I’m running nvcr.io/nim/meta/llama-3.1-70b-instruct:latest
on 1xH100 SXM (same issue with 2xH100 SXM).
I’m getting the error:
2024-07-25T11:16:04.260537238Z INFO 07-25 11:16:04.260 ngc_profile.py:224] Detected 0 compatible profile(s).
2024-07-25T11:16:04.260603041Z ERROR 07-25 11:16:04.260 utils.py:21] Could not find a profile that is currently runnable with the detected hardware. Please check the system information below and make sure you have enough free GPUs.
2024-07-25T11:16:04.260630682Z SYSTEM INFO
2024-07-25T11:16:04.260636242Z - Free GPUs:
2024-07-25T11:16:04.260640641Z - [2330:10de] (0) NVIDIA H100 80GB HBM3 (H100 80GB) [current utilization: 0%]

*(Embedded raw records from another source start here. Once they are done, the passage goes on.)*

-- ==== Sys2Proof/Machine/Ops.lean ====
section
/-!
DEFINITION. The named operations over memory, rings, contexts and results: the frame-buffer address decoder (R51 to R54),
descriptor access with its fault (R41), the cursor step (R101), the environment's draws (R6), recording a result (R77),
and interrupt entry (R206) with the return beside it (R208).
-/

namespace Sys2Proof.Machine

/-- What a buffer address decodes to (R52). -/
inductive Target where
  | buf (r : Ring) (i k : Nat)
  | unmapped
  deriving DecidableEq, Repr

/-- The buffer address of slot `i` of ring `r` (R51). -/
def bufAddr (p : Params) (r : Ring) (i : Nat) : Nat := p.base r + i * p.bufCap

/-- The decoder's answer inside the arena of ring `r` (R52). -/
def arenaTarget (p : Params) (r : Ring) (a : Nat) : Target :=
  .buf r ((a - p.base r) / p.bufCap) ((a - p.base r) % p.bufCap)

/-- The frame-buffer address decoder (R52). -/
def decodeAddr (p : Params) (a : Nat) : Target :=
  if p.base .tx ≤ a ∧ a < p.arenaEnd .tx then arenaTarget p .tx a
  else if p.base .rx ≤ a ∧ a < p.arenaEnd .rx then arenaTarget p .rx a
  else .unmapped

/-- The byte at an address; none for a byte that nothing has written (R26, entry 11). -/
def Memory.read : List Host.Cell → Nat → Option Byte
  | [], _ => none
  | (a, b) :: m, x => if x = a then some b else Memory.read m x

/-- The memory with one byte written, addresses kept strictly rising. -/
def Memory.write : List Host.Cell → Nat → Byte → List Host.Cell
  | [], x, v => [(x, v)]
  | (a, b) :: m, x, v =>
    if x < a then (x, v) :: (a, b) :: m
    else if x = a then (x, v) :: m
    else (a, b) :: Memory.write m x v

/-- The canonical form: addresses strictly rising. An unlisted byte reads as no value, so no entry can equal it. -/
abbrev Memory.wf (m : List Host.Cell) : Prop := (m.map Prod.fst).Pairwise (· < ·)

/-- The address decodes to a byte of slot `i` of ring `r` (R53). -/
def inSlot (p : Params) (r : Ring) (i a : Nat) : Bool :=
  match decodeAddr p a with
  | .buf r' i' _ => r' = r && i' = i
  | .unmapped => false

/-- `MemRead(a, n)` for the slot whose descriptor the address came from (R53, R54). -/
def memRead (p : Params) (r : Ring) (i : Nat) (m : List Host.Cell) : Nat → Nat → Except Fault (List Byte)
  | _, 0 => .ok []
  | a, n + 1 =>
    if inSlot p r i a then
      match Memory.read m a with
      | none => .error .unwrittenRead
      | some b =>
        match memRead p r i m (a + 1) n with
        | .error f => .error f
        | .ok bs => .ok (b :: bs)
    else .error .bufferDecodeFault

/-- `MemWrite(a, n, bytes)` for the slot whose descriptor the address came from (R53, R54). -/
def memWrite (p : Params) (r : Ring) (i : Nat) (m : List Host.Cell) : Nat → List Byte → Except Fault (List Host.Cell)
  | _, [] => .ok m
  | a, b :: bs =>
    if inSlot p r i a then memWrite p r i (Memory.write m a b) (a + 1) bs
    else .error .bufferDecodeFault
termination_by structural _ bs => bs

/-- Descriptor `i` of ring `r`; a slot that nothing has written faults (R41, entry 11). -/
def readDesc (s : State) (r : Ring) (i : Nat) : Except Fault Desc :=
  match (s.descs.get r)[i]? with
  | some d => .ok d
  | none => .error .unwrittenRead

/-- Descriptor `i` of ring `r` replaced. -/
def writeDesc (s : State) (r : Ring) (i : Nat) (d : Desc) : State :=
  { s with descs := s.descs.set r ((s.descs.get r).set i d) }

/-- The cursor step (R101). -/
def advance (p : Params) (r : Ring) (c : Nat) : Nat := (c + 1) % p.card r

/-- An `alloc_ok` draw (R6): the next answer in State, else a free value (entry 4). -/
def drawAlloc (s : State) : Bool × State :=
  match s.allocDraws with
  | b :: rest => (b, { s with allocDraws := rest })
  | [] => (Config.allocOk s.freeCount, { s with freeCount := s.freeCount + 1 })

/-- A `deliver_ok` draw (R6): the next answer in State, else a free value (entry 4). -/
def drawDeliver (s : State) : Bool × State :=
  match s.deliverDraws with
  | b :: rest => (b, { s with deliverDraws := rest })
  | [] => (Config.deliverOk s.freeCount, { s with freeCount := s.freeCount + 1 })

/-- The running context, the head of the context stack (R32). The stack always ends in `Mainline`; for the empty stack,
which no run reaches, this is `Mainline` (entry 10). -/
def running (s : State) : Ctx :=
  match s.ctxStack with
  | c :: _ => c
  | [] => .mainline

/-- The program index of a context moves past a completed command (R32, R207, R210). -/
def advancePc (s : State) (c : Ctx) : State :=
  match c with
  | .mainline => { s with pc := s.pc + 1 }
  | .isrTx => { s with ipc := s.ipc.set .txc (s.ipc.get .txc + 1) }
  | .isrRx => { s with ipc := s.ipc.set .rxr (s.ipc.get .rxr + 1) }

/-- `result code(value, payload)` ends the running context's command `w`: the result is recorded with the context and
the word, and the context's program index advances (R8, R77, R210). -/
def finish (s : State) (w : Word) (code : ResultCode) (value : Word) (payload : List Byte) : State :=
  advancePc { s with results := s.results ++ [⟨running s, w, ⟨code, value, payload⟩⟩] } (running s)

/-- `raise code`: a result with value 0 and an empty payload, and nothing else (R8). -/
def raise (s : State) (w : Word) (code : ResultCode) : State := finish s w code 0#32 []

/-- The handler context of a source (R203). -/
def handlerOf : Source → Ctx
  | .txc => .isrTx
  | .rxr => .isrRx

/-- Source `src` requests the host (R204). -/
def req (s : State) (src : Source) : Bool :=
  s.pend.get src && s.ie.get src && !s.act.get src &&
    (running s = .mainline || (s.cfg.crossNest && running s = handlerOf src.other))

/-- Interrupt entry for `src` is enabled: it requests, and the other source does not win (R205, R206). -/
def canEnter (s : State) (src : Source) : Bool :=
  req s src &&
    match s.cfg.arbPriority, src with
    | .any, _ => true
    | .txFirst, .txc => true
    | .txFirst, .rxr => !req s .txc
    | .rxFirst, .rxr => true
    | .rxFirst, .txc => !req s .rxr

/-- ENTER(src): taking an interrupt (R206). -/
def enterIsr (s : State) (src : Source) : State :=
  { s with
    act := s.act.set src true
    ctxStack := handlerOf src :: s.ctxStack
    ipc := s.ipc.set src 0
    drain := s.drain.set (handlerOf src) .idle }

/-- The return: the context is popped and its source is no longer in service (R192, R208). -/
def returnIsr (s : State) (src : Source) : State :=
  { s with act := s.act.set src false, ctxStack := s.ctxStack.tail }

/-- The interrupt output of the block (R219). -/
def irqOut (s : State) : Bool := req s .txc || req s .rxr

end Sys2Proof.Machine
end

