-- ==== Sys2Proof/Machine/Interface.lean ====
section
/-!
DEFINITION. The interface shim, link monitor and read-out commands (43_interface.md): IF_UP, LINK_POLL, GET_STATUS,
GET_IFINFO, GET_COUNTERS, GET_DESC.
-/

namespace Sys2Proof.Machine

/-- The state IF_UP leaves, before its result (R150). -/
def ifUpState (s : State) (h : HwAddr) (m : Half) : State :=
  { s with
    hwaddr := h
    mtu := m
    fBcast := true
    fEtharp := true
    fEther := true
    txEn := true
    rxEn := true
    ie := ⟨true, true⟩
    ifcfg := true }

/-- The argument checks of IF_UP in their order, and its effect (R150, R201). -/
def ifUpReady (mtu : Half) (payload : List Byte) (s : State) : Host.Outcome State Fault Refusal :=
  match hwAddrOf payload with
  | none => .next (raise s (encodeWord (.ifUp mtu payload)) .errLen)
  | some h =>
    if mtuOk s.cfg (requestedMtu mtu) = false then .next (raise s (encodeWord (.ifUp mtu payload)) .errMtu)
    else if s.ifcfg then .next (raise s (encodeWord (.ifUp mtu payload)) .errState)
    else
      .next (finish (ifUpState s h (requestedMtu mtu)) (encodeWord (.ifUp mtu payload)) .ok
        ((requestedMtu mtu).setWidth 32) [])

/-- IF_UP (R150). -/
def execIfUp (mtu : Half) (payload : List Byte) (s : State) : Host.Outcome State Fault Refusal :=
  match s.phase with
  | .uninit => .next (raise s (encodeWord (.ifUp mtu payload)) .errNotInit)
  | .fatal => .next (raise s (encodeWord (.ifUp mtu payload)) .errFatal)
  | .ready => ifUpReady mtu payload s

/-- LINK_POLL (R151). -/
def execLinkPoll (s : State) : Host.Outcome State Fault Refusal :=
  .next (finish { s with linkUp := s.phyLink } (encodeWord .linkPoll) .ok (boolWord s.phyLink) [])

/-- GET_STATUS (R152). -/
def execGetStatus (s : State) : Host.Outcome State Fault Refusal :=
  .next (finish s (encodeWord .getStatus) .ok (statusWord s) [])

/-- GET_IFINFO (R153). -/
def execGetIfinfo (s : State) : Host.Outcome State Fault Refusal :=
  .next (finish s (encodeWord .getIfinfo) .ok (ifinfoWord s) (hwAddrBytes s.hwaddr))

/-- GET_COUNTERS (R154). -/
def execGetCounters (sel : Counter) (s : State) : Host.Outcome State Fault Refusal :=
  .next (finish s (encodeWord (.getCounters sel)) .ok (counterValue s sel) [])

/-- GET_DESC after its phase check: the range check and the read (R155). -/
def getDescAt (ring : Ring) (idx : Byte) (s : State) : Host.Outcome State Fault Refusal :=
  if s.cfg.card ring ≤ idx.toNat then .next (raise s (encodeWord (.getDesc ring idx)) .errRange)
  else
    match readDesc s ring idx.toNat with
    | .error f => .fault f
    | .ok d => .next (finish s (encodeWord (.getDesc ring idx)) .ok (descWord d) [])

/-- GET_DESC (R155); it is allowed in FATAL. -/
def execGetDesc (ring : Ring) (idx : Byte) (s : State) : Host.Outcome State Fault Refusal :=
  match s.phase with
  | .uninit => .next (raise s (encodeWord (.getDesc ring idx)) .errNotInit)
  | .ready => getDescAt ring idx s
  | .fatal => getDescAt ring idx s

end Sys2Proof.Machine
end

The right approach is probably to list the profiles, but I can’t do that because I don’t have a way to pass docker arguments. I tried guessing some profiles to try and set them with the NIM_MODEL_PROFILES env variable, see here but that didn’t work.
Can someone recommend what profile to pass? Or what other GPU to use if H100 SXMs aren’t supported (which would be odd).